[Collected data]
/-- A FREE berth at generation 1 (R299). -/
def Berth.init : Berth := ⟨.free, .none, 1, 0, 0, 0, 0, 0, 0, [], false, false, (0, 0), 0⟩

/-- A token bucket (R295) in 1/256 tokens, and the cycle up to which it has gained its rate. -/
structure Bucket where
  credit : Nat
  upTo   : Nat
  deriving DecidableEq, Repr

/-- The fault ring of a context (R199, R315): the number of the last record posted, the records still to post, and whether the
first of them has been written and its stamp has not (R11). -/
structure FaultRing where
  seq     : Nat
  pending : List (BitVec 256)
  wrote   : Bool
  deriving DecidableEq, Repr

/-- A request that has reached its slice (R295, R296): its slice and context, and its name: an element of an operation
(`cmd` 0), an address of a crane command of a crew (its position plus one), or a berth whose fetch is tried again; its tokens, and
its place in the order of arrival. -/
structure Waiter where
  slice : Nat
  asid  : Nat
  who   : Nat
  cmd   : Nat
  at_   : Nat
  units : Nat
  seen  : Nat
  deriving DecidableEq, Repr

/-- A request that the prefix engine of a die has accepted and has not performed (R328): its tree's header as read, its number q,
and the operation, whose gang takes its trap. -/
structure PfxJob where
  die  : Nat
  head : Nat
  q    : Nat
  op   : Op
  deriving DecidableEq, Repr

/-- The quay and the memory behind it. `since` is, by asid * 4 + die, the cycle from which a context holds a crew on a die;
`waits` are the requests that wait for tokens in order of arrival, `paid` those that the slice has admitted and that wait there for
something else, `arrivals` numbers them, and `rr` is the context that a slice admitted last (R296). -/
structure Quay where
  mem     : Map Byte
  roots   : Map (Option Nat)
  tlb     : List TlbEntry
  frames  : Map Frame
  pools   : Map Pool
  busy    : List Busy
  regs    : List Reg
  berths  : Map Berth
  fetches : List Nat
  buckets : Map Bucket
  spare   : Map Nat
  since   : Map (Option Nat)
  waits   : List Waiter
  paid    : List Waiter
  arrivals : Nat
  rr      : Map Nat
  pfx     : List PfxJob
  deriving DecidableEq, Repr

/-- The life of a launch (R345, R346). -/
inductive LaunchSt where
  | queued | eligible | complete
  deriving DecidableEq, Repr

/-- An accepted launch: its descriptor, the crew count once fixed, crews placed and ended, the marks of Table 20-4,
its places in the orders of acceptance and of eligibility, whether its record is written or not wanted (R373), and the host
queue pair (function * 8 + pair) and submission that it answers (R363). -/
structure Launch where
  desc      : BitVec 512
  part      : Nat
  st        : LaunchSt
  fixed     : Bool
  ncrews    : Nat
  placed    : Nat
  ended     : Nat
  cancelled : Bool
  error     : Bool
  opened    : Nat
  order     : Nat
  recorded  : Bool
  pair      : Option (Nat × Nat)
  deriving DecidableEq, Repr

/-- A graph, phase or job instance (R346, R347); `opened` is its place in the order of first naming; `phase` and
`job` are the levels above it. -/
structure LevelInst where
  closed    : Bool
  complete  : Bool
  cancelled : Bool
  error     : Bool
  out       : Nat
  opened    : Nat
  phase     : Nat
  job       : Nat
  deriving DecidableEq, Repr

/-- The pre-emption ladder of a context (R206, R353): the step reached (0: none), the cycle of each die at which it started,
the dies whose grace timer has expired, and the cycle of each of them at which it did. -/
structure Ladder where
  step   : Nat
  starts : Map Nat
  dies   : List Nat
  grace  : Map Nat
  deriving DecidableEq, Repr

/-- The harbour master. Tables are keyed by ASID, by asid * 65536 + id (launches), by (asid * 4 + level) * 65536 + id
(levels), by partition * 8 + queue (slipway), by partition (`robin`, a core key), by partition * 256 + core key (`passed`)
and by core key. -/
structure Harbour where
  ctx      : Map (BitVec 512)
  launches : Map (Option Launch)
  levels   : Map (Option LevelInst)
  nextId   : Map Nat
  slip     : Map (List Nat)
  orders   : Nat
  robin    : Map Nat
  passed   : Map Nat
  ladder   : Map Ladder
  split    : Map Nat
  splitP   : Map (Option Nat)
  qmap     : Map Nat
  qmapP    : Map (Option Nat)
  deriving DecidableEq, Repr

/-- A completion entry still to be written (R363). -/
structure CEntry where
  kind   : Nat
  status : Nat
  launch : Nat
  sseq   : Nat
  deriving DecidableEq, Repr

/-- A queue pair (Table 22-1). -/
structure QPair where
  qbase   : Dword
  cbase   : Dword
  qcfg    : Word
  sqemit  : Dword
  sqtaken : Dword
  cqemit  : Dword
  cqseen  : Dword
  recregs : Dword
  pend    : List CEntry
  deriving DecidableEq, Repr

def QPair.init : QPair := ⟨0, 0, 0, 0, 0, 0, 0, 0, []⟩

/-- An SPDM response (R372). -/
inductive Spdm where
  | version (v : Nat)
  | capabilities
  | algorithms
  | digests (d : BitVec 256)
  | certificate (slot : Nat) (chain : List Byte)
  | challenge (slot : Nat) (sig : BitVec 512)
  | measurements (index : Nat) (vals : List (BitVec 256)) (sig : BitVec 512)
  deriving DecidableEq, Repr

/-- A record still to be appended (R373): function * 8 + pair, submission, launch key (0 for a refused one), descriptor, and
the region list as read with the submission (R374). -/
structure RecReq where
  pair    : Nat
  sseq    : Nat
  launch  : Nat
  desc    : BitVec 512
  regions : List (Nat × Nat)
  deriving DecidableEq, Repr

#### [What is needed]
Print exactly the lines from the beginning of the entries through the line with "its tokens, and". Output nothing more.

#### [Task output]
/-- A FREE berth at generation 1 (R299). -/
def Berth.init : Berth := ⟨.free, .none, 1, 0, 0, 0, 0, 0, 0, [], false, false, (0, 0), 0⟩

/-- A token bucket (R295) in 1/256 tokens, and the cycle up to which it has gained its rate. -/
structure Bucket where
  credit : Nat
  upTo   : Nat
  deriving DecidableEq, Repr

/-- The fault ring of a context (R199, R315): the number of the last record posted, the records still to post, and whether the
first of them has been written and its stamp has not (R11). -/
structure FaultRing where
  seq     : Nat
  pending : List (BitVec 256)
  wrote   : Bool
  deriving DecidableEq, Repr

/-- A request that has reached its slice (R295, R296): its slice and context, and its name: an element of an operation
(`cmd` 0), an address of a crane command of a crew (its position plus one), or a berth whose fetch is tried again; its tokens, and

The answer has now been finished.